Milli takımı bırak Hakan
Haberin Devamı ›
Galatasaray, yıllardır ısrar edilen bir yanlışı daha terk etmenin sinyallerini verdi. Nedir bu? Hava topu üstünlüğü bulunan Hakan Şükür’ü gören herkes topu şişiriyordu daha düne kadar. Kalli’nin futbol felsefesi doğrultusunda Konya karşısında bu abukluğa son verildi. Ancak bakalım bu öğretiyi skor bakımından istediğini henüz elde edemedikleri ve sürenin azaldığı anlarda da panik yapmadan uygulayabilecekler mi? Önemli olan bu! 90 artılarda bile hâlâ 3 şişirme yerine, 1 sıfırdan orta yapmayı zorlarlarsa, ancak o zaman sabır ve disiplin isteyen, ne pahasına olursa olsun paniği reddeden bu öğretiyi benimsemişler anlamı çıkartabiliriz. Bunu başardıklarına ikna olduğumuz andan itibaren de, Konya maçındaki gibi ‘10 pozisyonda 6 gol’ gibi verimli yüzdeleri skora yansıtan bir Galatasaray müjdesini verebiliriz.
Konyaspor maçında ayrıca, Hakan Şükür’ün gezerek oynamasını, sıfıra inip kesmesini, asist yapmasını, gol atmasını, savunmaya yardımını, alıp vermelerini, hücum presini izledik uzun bir aradan sonra... Demek ki, doldur-boşaltlar sorununun kaynağı, Hakan’ın boyunda, yaşında, bunalımlarında, Nonda’ya penaltıyı attıran takım içindeki otoritesinde değilmiş!
Aslında Hakan’ın atacağı sadece bir adım var bu saatten sonra; Bir daha giymemek üzere Ay-Yıldızlı formadan affını istemek ve kendini tamamen Galatasaray’a vermek. 36 yaşına karşın hem fizik, hem de beyin olarak pek çok kulvarda aynı anda iş yapar Hakan, bundan eminim. Ancak bazıları; yangından ilk kurtarılacaklar listesinin başında yer alması gereken koca Kral’ı, irtifa kaybeden balondan ilk atılacak ‘olsa da olur, olmasa da’ listesine sokma girişimlerinden asla vazgeçmeyecektir, bundan da eminim.

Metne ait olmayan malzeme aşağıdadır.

/-- The decimal fields of a header's word are the header's. -/
theorem Header.word_fields (h : Header) : h.word % 100 = h.op.code ∧
    decimalDigit 2 h.word = h.m1.digit ∧ decimalDigit 3 h.word = h.m2.digit ∧
    decimalDigit 4 h.word = h.m3.digit := by
  have := h.m1.digit_lt
  have := h.m2.digit_lt
  have := h.m3.digit_lt
  have := h.op.code_lt
  simp only [Header.word, decimalDigit]
  omega

theorem Header.toNat_ofNat_word (h : Header) : (BitVec.ofNat 64 h.word).toNat = h.word := by
  have := h.word_lt
  exact (BitVec.toNat_ofNat h.word 64).trans (Nat.mod_eq_of_lt (by omega))

theorem toInt_ofNat_of_fits {n : Nat} (h : fits (n : Int)) : (BitVec.ofNat 64 n).toInt = n := by
  rw [← BitVec.ofInt_natCast, toInt_ofInt_of_fits h]

theorem Header.toInt_ofNat_word (h : Header) : (BitVec.ofNat 64 h.word).toInt = h.word := by
  have := h.word_lt
  exact toInt_ofNat_of_fits (by simp only [fits, minInt, maxInt]; omega)

/-- The decoder accepts the words of the legal headers and no others, each as its header. -/
theorem decodeHeader_eq_ok_iff {w : Word} {h : Header} :
    decodeHeader w = .ok h ↔ h.Legal ∧ w = BitVec.ofNat 64 h.word := by
  rw [decodeHeader_eq_ok]
  constructor
  · rintro ⟨hnonneg, hlt, hcode, hd1, hd2, hd3, hu1, hu2, hu3, hdst⟩
    refine ⟨⟨hu1, hu2, hu3, hdst⟩, ?_⟩
    rw [Header.word, ← hcode, ← hd1, ← hd2, ← hd3,
      eq_of_decimalDigits (toNat_lt_of_toInt_lt hnonneg hlt), BitVec.ofNat_toNat,
      BitVec.setWidth_eq]
  · rintro ⟨⟨hu1, hu2, hu3, hdst⟩, rfl⟩
    have hlt := h.word_lt
    obtain ⟨hcode, hd1, hd2, hd3⟩ := h.word_fields
    rw [h.toInt_ofNat_word, h.toNat_ofNat_word]
    exact ⟨by omega, by omega, hcode, hd1, hd2, hd3, hu1, hu2, hu3, hdst⟩

/-! ### Decoding undoes encoding -/

/-- The mode in slot `k`, counted from 0, of an instruction; Direct where it has no such operand. -/
def Instr.slotMode (i : Instr) (k : Nat) : Mode := (i.operands.map Operand.mode).getD k .direct

/-- What the instruction word of an instruction says. -/
def Instr.header (i : Instr) : Header :=
  { op := i.opcode, m1 := i.slotMode 0, m2 := i.slotMode 1, m3 := i.slotMode 2 }

@[simp] theorem Operand.mode_operand_param (o : Operand) : o.mode.operand o.param = o := by
  cases o <;> rfl

theorem Instr.operands_length (i : Instr) : i.operands.length = i.opcode.arity := by
  cases i <;> rfl

theorem Instr.header_instrOf (i : Instr) : i.header.instrOf (i.operands.map Operand.param) = i := by
  cases i <;>
    simp [Instr.header, Instr.slotMode, Header.instrOf, Header.instr, Instr.operands, Instr.opcode]

theorem Operand.mode_ne_immediate {o : Operand} (h : o.isDestination = true) :
    o.mode ≠ .immediate := by
  cases o with
  | direct | relative => exact nofun
  | immediate => cases h

theorem Instr.header_destinationMode {i : Instr} (h : i.wellFormed = true) :
    i.header.destinationMode ≠ some .immediate := by
  cases i with
  | add | mul | lessThan | equals | input =>
    exact fun hm => Operand.mode_ne_immediate h (Option.some.inj hm)
  | output | jumpIfTrue | jumpIfFalse | adjustRelativeBase | halt => exact nofun

theorem Instr.slotMode_of_arity_le {i : Instr} {k : Nat} (h : i.opcode.arity ≤ k) :
    i.slotMode k = .direct :=
  List.getD_eq_default _ _ (by rwa [List.length_map, i.operands_length])

theorem Instr.header_legal {i : Instr} (h : i.wellFormed = true) : i.header.Legal :=
  ⟨fun h1 => Instr.slotMode_of_arity_le (Nat.le_of_lt_succ h1),
    fun h2 => Instr.slotMode_of_arity_le (Nat.le_of_lt_succ h2),
    fun h3 => Instr.slotMode_of_arity_le (Nat.le_of_lt_succ h3), Instr.header_destinationMode h⟩

theorem Instr.header_word {i : Instr} (h : i.wellFormed = true) : i.header.word = i.word := by
  obtain ⟨h1, h2, h3, -⟩ := Instr.header_legal h
  conv_rhs => rw [← i.header_instrOf]
  rw [Instr.word, Header.instrOf, Header.instr_modeDigits h1 h2 h3, Header.instr_opcode,
    Header.word]

/-- Settles O1: the word of a well-formed instruction is that of its header, which is legal, and the
header with the parameters forms the instruction again. -/
theorem decodeOfEncodeGivesBack : Obligations.DecodeOfEncodeGivesBack := by
  intro i rest h
  refine decode_eq_ok.mpr ⟨_, i.header, i.operands.map Operand.param, rfl, ?_, ?_, ?_⟩
  · exact decodeHeader_eq_ok_iff.mpr ⟨Instr.header_legal h, by rw [Instr.header_word h]⟩
  · rw [List.length_map, i.operands_length, Instr.header]
  · exact i.header_instrOf.symm

/-- Settles O5: the decoder evaluated on seven closed lists of cells. -/
theorem writtenOutWordsDecode : Obligations.WrittenOutWordsDecode := by
  unfold Obligations.WrittenOutWordsDecode
  decide

/-! ### The 99 legal words -/

/-- The three modes in the order of their digits (R36). -/
def Mode.all : List Mode := [.direct, .immediate, .relative]

@[simp] theorem Mode.mem_all (m : Mode) : m ∈ Mode.all := by cases m <;> decide

/-- The headers of an opcode in the order of their words, legal or not. -/
def Opcode.headers (op : Opcode) : List Header :=
  Mode.all.flatMap fun m3 => Mode.all.flatMap fun m2 => Mode.all.map fun m1 => ⟨op, m1, m2, m3⟩

theorem Opcode.mem_headers {op : Opcode} {h : Header} : h ∈ op.headers ↔ h.op = op := by
  obtain ⟨op', m1, m2, m3⟩ := h
  simp [Opcode.headers, eq_comm]

/-- The table's row of an opcode lists the words of its legal headers, in order. -/
theorem Opcode.legalWords_eq (op : Opcode) :
    op.legalWords = (op.headers.filter (fun h => decide h.Legal)).map Header.word := by
  cases op <;> decide

theorem Opcode.mem_legalWords {op : Opcode} {n : Nat} :
    n ∈ op.legalWords ↔ ∃ h : Header, h.Legal ∧ h.op = op ∧ h.word = n := by
  simp only [Opcode.legalWords_eq, List.mem_map, List.mem_filter, Opcode.mem_headers,
    decide_eq_true_eq, and_assoc, and_left_comm]

theorem Opcode.mem_all (op : Opcode) : op ∈ Opcode.all := by cases op <;> decide

theorem mem_legalWords {n : Nat} : n ∈ legalWords ↔ ∃ h : Header, h.Legal ∧ h.word = n := by
  simp [legalWords, Opcode.mem_legalWords, Opcode.mem_all]

theorem decodeHeader_accepts_iff {w : Word} :
    (∃ h, decodeHeader w = .ok h) ↔ ∃ n ∈ legalWords, w = BitVec.ofNat 64 n := by
  simp only [decodeHeader_eq_ok_iff, mem_legalWords]
  constructor
  · rintro ⟨h, hl, rfl⟩
    exact ⟨h.word, ⟨h, hl, rfl⟩, rfl⟩
  · rintro ⟨_, ⟨h, hl, rfl⟩, rfl⟩
    exact ⟨h, hl, rfl⟩

end Sys2Proof

namespace Sys2Proof.Machine

/-! ### Faults of the fetch -/

theorem step_of_fetch_error {s : State} {e : Raised} (hs : s.status = .running)
    (h : fetchInstr s = .error e) : step s = .next (s.faultEntry e) := by
  rw [step_of_running hs, runInstr_of_fetch_error h]

theorem fetchInstr_of_illegal {s : State} {w : Word} {d : DecodeError}
    (hw : memRead s s.ip.toInt = .ok w) (hd : decodeHeader w = .error d) :
    fetchInstr s = .error (.invalidInstruction w) :=
  bind_eq_error.mpr (.inr ⟨w, hw, by simp [hd]⟩)

theorem fetchInstr_of_missing {s : State} {w : Word} {h : Header} {e : Raised}
    (hw : memRead s s.ip.toInt = .ok w) (hh : decodeHeader w = .ok h)
    (hps : fetchCells s (s.ip.toInt + 1) h.op.arity = .error e) : fetchInstr s = .error e :=
  bind_eq_error.mpr (.inr ⟨w, hw, by simp only [hh]; exact bind_eq_error.mpr (.inl hps)⟩)

/-- Settles O3: the table's rows list the words of the legal headers, which are what the decoder
accepts; the counts are those of the closed list. -/
theorem legalWordsAreExactlyNinetyNine : Obligations.LegalWordsAreExactlyNinetyNine := by
  refine ⟨fun w => decodeHeader_accepts_iff, fun op n hn => ?_, by decide, by decide, by decide,
    fun s k hs hk hip hill => ?_⟩
  · obtain ⟨h, hl, hop, rfl⟩ := Opcode.mem_legalWords.mp hn
    exact ⟨h, decodeHeader_eq_ok_iff.mpr ⟨hl, rfl⟩, hop⟩
  · have hw : memRead s s.ip.toInt = .ok (s.cell k) := by rw [hip, memRead_of_lt hk]
    cases hd : decodeHeader (s.cell k) with
    | ok h => exact absurd (decodeHeader_accepts_iff.mp ⟨h, hd⟩) hill
    | error d => exact step_of_fetch_error hs (fetchInstr_of_illegal hw hd)

/-- A fetch of cells that runs into the end of memory raises the first address outside it. -/
theorem fetchCells_past_end {s : State} {a n j : Nat} (hj : j < n) (ha : a + j = s.cfg.cap) :
    fetchCells s a n = .error (.addressOutOfBound s.cfg.cap) := by
  induction n generalizing a j with
  | zero => omega
  | succ n ih =>
    cases j with
    | zero =>
      obtain rfl : a = s.cfg.cap := ha
      exact bind_eq_error.mpr (.inl (memRead_of_outside (.inr le_rfl)))
    | succ j =>
      have hrest := ih (a := a + 1) (j := j) (by omega) (by omega)
      exact bind_eq_error.mpr (.inr ⟨_, memRead_of_lt (by omega), bind_eq_error.mpr (.inl hrest)⟩)

/-- Settles O8: the parameters before the k-th lie inside memory, so their fetch runs into its
end. -/
theorem parameterPastTheEndFaults : Obligations.ParameterPastTheEndFaults := by
  intro s w h k hs hw hh hk hka hcap
  obtain ⟨a, ha, -, -⟩ := memRead_eq_ok.mp hw
  have hps : fetchCells s (s.ip.toInt + 1) h.op.arity = .error (.addressOutOfBound s.cfg.cap) := by
    rw [ha]
    exact fetchCells_past_end (a := a + 1) (j := k - 1) (by omega) (by omega)
  rw [hcap]
  exact step_of_fetch_error hs (fetchInstr_of_missing hw hh hps)

/-! ### A placed word is fetched -/

theorem fetchCells_congr {s t : State} (hmem : t.mem = s.mem) (hcfg : t.cfg = s.cfg) (a : Int)
    (n : Nat) : fetchCells t a n = fetchCells s a n := by
  have hread : ∀ b, memRead t b = memRead s b := by
    intro b
    simp only [memRead, checkAddr, State.cell, hmem, hcfg]
  induction n generalizing a with
  | zero => rfl
  | succ n ih => simp only [fetchCells, hread, ih]

theorem fetchCells_of_append {s : State} {a : Int} {n : Nat} {us vs : List Word}
    (h : fetchCells s a n = .ok (us ++ vs)) : fetchCells s a us.length = .ok us := by
  induction us generalizing a n with
  | nil => rfl
  | cons u us ih =>
    cases n with
    | zero => cases h
    | succ n =>
      obtain ⟨w, ws, hw, hws, heq⟩ := fetchCells_succ_eq_ok.mp h
      obtain ⟨rfl, rfl⟩ := List.cons.inj heq
      exact fetchCells_succ_eq_ok.mpr ⟨u, us, hw, ih hws, rfl⟩

/-- The fetch reads the instruction that the cells at `ip` decode to. -/
theorem fetchInstr_of_decode {s : State} {n : Nat} {ws rest : List Word} {i : Instr}
    (hws : fetchCells s s.ip.toInt n = .ok ws) (hd : decode ws = .ok (i, rest)) :
    fetchInstr s = .ok i := by
  obtain ⟨w, h, ps, rfl, hw, hps, rfl⟩ := decode_eq_ok.mp hd
  obtain ⟨u, us, hu, hus, heq⟩ :=
    fetchCells_succ_eq_ok.mp (fetchCells_of_append (us := w :: ps) hws)
  obtain ⟨rfl, rfl⟩ := List.cons.inj heq
  exact fetchInstr_eq_ok.mpr ⟨w, h, ps, hu, hw, hps ▸ hus, rfl⟩

theorem placeCells_cons_of_lt {s : State} {a : Nat} {w : Word} {ws : List Word}
    (h : a < s.cfg.cap) : s.placeCells a (w :: ws) = (s.setCell a w).placeCells (a + 1) ws := by
  rw [State.placeCells, if_pos h]

@[simp] theorem placeCells_cfg (s : State) (a : Nat) (ws : List Word) :
    (s.placeCells a ws).cfg = s.cfg := by
  induction ws generalizing s a with
  | nil => rfl
  | cons w ws ih =>
    rw [State.placeCells, ih]
    split <;> rfl

theorem placeCells_cell_of_lt {s : State} {a b : Nat} {ws : List Word} (h : b < a) :
    (s.placeCells a ws).cell b = s.cell b := by
  induction ws generalizing s a with
  | nil => rfl
  | cons w ws ih =>
    rw [State.placeCells, ih (by omega)]
    split
    · exact Memory.get_set_ne (Nat.ne_of_lt h)
    · rfl

/-- Cells placed inside a canonical memory are fetched back. -/
theorem fetchCells_placeCells {s : State} {a : Nat} {ws : List Word} (hwf : s.mem.wf = true)
    (h : a + ws.length ≤ s.cfg.cap) :
    fetchCells (s.placeCells a ws) a ws.length = .ok ws := by
  induction ws generalizing s a with
  | nil => rfl
  | cons w ws ih =>
    rw [List.length_cons] at h
    have hread : memRead (s.placeCells a (w :: ws)) a = .ok w := by
      rw [memRead_of_lt (by rw [placeCells_cfg]; omega), placeCells_cons_of_lt (by omega),
        placeCells_cell_of_lt (Nat.lt_succ_self a)]
      exact congrArg Except.ok (Memory.get_set_self hwf)
    have hrest := ih (s := s.setCell a w) (a := a + 1) (Memory.set_wf hwf)
      (by rw [State.setCell_cfg]; omega)
    rw [← placeCells_cons_of_lt (by omega)] at hrest
    exact fetchCells_succ_eq_ok.mpr ⟨w, ws, hread, hrest, rfl⟩

theorem fetchBase_add_four_le {s : State} (h : 4 ≤ s.cfg.cap) : s.fetchBase + 4 ≤ s.cfg.cap := by
  unfold State.fetchBase
  split <;> omega

/-- The fetch address is inside memory, so it is the value of the `ip` made from it (R5). -/
theorem withFetchCells_ip_toInt {s : State} (h : 4 ≤ s.cfg.cap) (ws : List Word) :
    (s.withFetchCells ws).ip.toInt = s.fetchBase := by
  have hbase := fetchBase_add_four_le h
  exact toInt_ofNat_of_fits (fits_of_lt_cap (s := s) (by omega))

/-- Up to four cells placed at the fetch point are what the next step fetches. -/
theorem fetchCells_withFetchCells {s : State} {ws : List Word} (hwf : s.mem.wf = true)
    (hcap : 4 ≤ s.cfg.cap) (hws : ws.length ≤ 4) :
    fetchCells (s.withFetchCells ws) (s.withFetchCells ws).ip.toInt ws.length = .ok ws := by
  have hbase := fetchBase_add_four_le hcap
  rw [withFetchCells_ip_toInt hcap,
    fetchCells_congr (s := s.placeCells s.fetchBase ws) (t := s.withFetchCells ws) rfl rfl]
  exact fetchCells_placeCells hwf (by omega)

theorem decodeTableWord_eq_some {nbits w : Nat} {i : Instr} :
    decodeTableWord nbits w = some i ↔ ∃ rest, decode (tableCells nbits w) = .ok (i, rest) := by
  unfold decodeTableWord
  split <;> simp_all

/-- Settles O60: the placed cells are fetched, and they decode to the instruction. -/
theorem placedWordIsRunNext : Obligations.PlacedWordIsRunNext := by
  intro s nbits w i hwf hcap hi
  obtain ⟨rest, hd⟩ := decodeTableWord_eq_some.mp hi
  have hcells := fetchCells_withFetchCells (ws := tableCells nbits w) hwf hcap le_rfl
  rw [step_of_running rfl]
  exact runInstr_of_fetch_ok (fetchInstr_of_decode hcells hd)

end Sys2Proof.Machine
end

section
/-! PROOFS. The family of 40_step_cycle.md: a step is a fetch and the execution of what was fetched,
it always answers a next state, in one of four ways, and the run loop repeats it until the engine
has stopped. -/

namespace Sys2Proof.Machine

/-! ### Fetch and commit -/

theorem step_of_fetch_ok {s : State} {i : Instr} (hs : s.status = .running)
    (h : fetchInstr s = .ok i) : step s = exec i s := by
  rw [step_of_running hs, runInstr_of_fetch_ok h]

theorem fetchCells_cellsFrom (s : State) (a : Int) (n : Nat) :
    fetchCells s a (s.cellsFrom a n).length = .ok (s.cellsFrom a n) := by
  induction n generalizing a with
  | zero => rfl
  | succ n ih =>
    unfold State.cellsFrom
    cases hw : memRead s a with
    | error e => rfl
    | ok w => exact fetchCells_succ_eq_ok.mpr ⟨w, _, hw, ih (a + 1), rfl⟩
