-- ==== Sys2Proof/Machine/Slots.lean ====
section
/-! DEFINITION. The slot and pointer instructions (R312 to R316): major 0x34 but for its last two code
points. -/

namespace Sys2Proof.Machine

/-- LSLOT (R312): reads a slot word and forms a tagged pointer; only the index is checked. -/
def execLslot (d a : BitVec 5) (n : BitVec 6) (s : State) : Out :=
  let i := (s.hart.xr a + n.zeroExtend 64).toNat
  match s.slotLost s.hart.core s.ctx.table i with
  | some l => .next (s.accessFault (lostTable l) 0 i)
  | none =>
  match s.slotWord s.ctx.table i with
  | none => .next (s.accessFault 8 0 i)
  | some sw => .next (s.writeBack d (BitVec.ofNat 64 sw.lo) (some (BitVec.ofNat 16 i)))

/-- The answer of `pchk` (R313): 0 where the access would pass, else the failing detail. -/
def State.pchk (s : State) (t : Option (BitVec 16)) (a l : Nat) (need : BitVec 4) : Nat :=
  if l = 0 then 0
  else
    match s.probe s.ctx ⟨slotIndex t, a, l, 1, need, true, true, false⟩ with
    | .ok _ => 0
    | .error d => d

/-- PCHK (R313). A line of the slot table that cannot be read gives no answer but its fault (R385). -/
def execPchk (d a : BitVec 5) (n : BitVec 4) (s : State) : Out :=
  let r := s.pchk (s.hart.tagOf a) (s.hart.xr a).toNat (s.hart.xr d).toNat n
  .next (if r < 16 then s.writeBack d (BitVec.ofNat 64 r) else s.accessFault r 0 (s.hart.xr a).toNat)

/-- PTAG (R314). -/
def execPtag (d a : BitVec 5) (s : State) : Out :=
  .next (s.writeBack d
    (match s.hart.tagOf a with
     | some i => BitVec.ofNat 64 (2 ^ 16 + i.toNat)
     | none => 0))

/-- PSTRIP (R314). -/
def execPstrip (d a : BitVec 5) (s : State) : Out := .next (s.writeBack d (s.hart.xr a))

/-- One write of a slot word (R315): `f` gives the new word from the old one. A core whose slot cache holds the
old word may use it until the next `slotsync` (R307). `g` is what follows from the address and the old word. -/
def rpatch (d a : BitVec 5) (f : Nat → Nat) (g : Nat → Nat → State → State) (s : State) : State :=
  if !s.hart.world0 then s.privileged
  else if d.toNat % 2 = 1 || d = 0 then s.illegal
  else
    let addr := (s.hart.xr a).toNat
    match s.reach ⟨slotIndex (s.hart.tagOf a), addr, 16, 16, needAtomic, true, false, false⟩ with
    | .ended u => u
    | .window _ => s.accessFault 7 0 addr
    | .host _ => s.accessFault 4 0 addr
    | .memory sw =>
      let u := (s.countAccess sw addr 16).beforeRead s.ctx s.scalarStream addr 16
      if u.hart.life ≠ .running then u
      else
        match u.atomicAt u.ctx sw addr 16 (fun m => some (f m)) with
        | none => u.lineFault 0 addr (u.badLine u.ctx sw addr 16)
        | some (m, v) => (g addr m v).retire none

/-- The register after xd; xd is even and below 31. -/
def nextReg (d : BitVec 5) : BitVec 5 := d + 1

/-- RPATCH_WRITE (R315). -/
def execRpatchWrite (d a : BitVec 5) (s : State) : Out :=
  .next (rpatch d a (fun _ => (s.hart.xr d).toNat + (s.hart.xr (nextReg d)).toNat * 2 ^ 64) (fun _ _ t => t) s)

/-- The word that MOVE leaves: BASE and STATE from a register, GEN advanced (R315). -/
def movedWord (x : Word) (old : Nat) : Nat :=
  let w := SlotWord.ofNat old
  ({ w with
    base := BitVec.ofNat 46 (x.toNat / 64)
    state := BitVec.ofNat 2 (x.toNat / 16)
    gen := w.gen + 1 } : SlotWord).toNat

/-- The place to which a move of an extent takes a place. -/
def movedPlace (old : SlotWord) (lo k : Nat) : Nat :=
  if old.lo ≤ k ∧ k < old.lo + old.len.toNat then lo + (k - old.lo) else k

/-- What names a map by its place follows a move of the map's slot (R195, R320). -/
def State.moveMaps (s : State) (old : SlotWord) (lo : Nat) : State :=
  { s with
    copies := s.copies.map fun c => { c with map := movedPlace old lo c.map }
    tickets := s.tickets.map fun t =>
      match t.work with
      | .product p => { t with work := .product { p with map := movedPlace old lo p.map } }
      | .query _ => t }

/-- A captured slot word of a gang's table follows the move of the word that it was read from. -/
def State.moveRef (s : State) (table addr : Nat) (w : SlotWord) (r : SlotRef) : SlotRef :=
  if s.canon table + 64 + 16 * r.index = s.canon addr then { r with word := w } else r

/-- The spill slots and record slots of open worklists follow a move of their slots (R299; log entry 112). -/
def State.moveLists (s : State) (addr : Nat) (w : SlotWord) : State :=
  { s with
    gangs := s.gangs.map fun g =>
      let move := Option.map (s.moveRef (tabAddr g.table) addr w)
      { g with lists := g.lists.map fun l => { l with spill := move l.spill, rslot := move l.rslot } } }

/-- What the move of the slot word at an address takes along. -/
def moveCaptured (x : Word) (addr old : Nat) (s : State) : State :=
  let w := SlotWord.ofNat (movedWord x old)
  (s.moveMaps (SlotWord.ofNat old) w.lo).moveLists addr w

/-- RPATCH_MOVE (R315). -/
def execRpatchMove (d a : BitVec 5) (s : State) : Out :=
  .next (rpatch d a (movedWord (s.hart.xr d)) (moveCaptured (s.hart.xr d)) s)

/-- Every core lets its slot cache go, and no older word of a table stays in use (R307, R316). -/
def State.invalidateSlots (s : State) : State := { s with slotCache := [], slotPast := [] }

end Sys2Proof.Machine
end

Bu arada kolcu Emre konusunda kamuoyu vicdanı ikiye bölünmüş durumda. Yarısı ‘Ceza verilsin’ görüşünde, diğer yarısı ise ‘Cezaya gerek yok’ diyerek, o kolu hak ettiğimizi düşünüyor. Mesleki dayanışma adına Emre hakkında meslektaşlarımın yaptığı tüm eleştirilere katılıyorum, ama mesleki etik adına da diyorum ki, birazcık da özeleştiri lütfen! Öteki yüzde 50’yi yok saymamalıyız!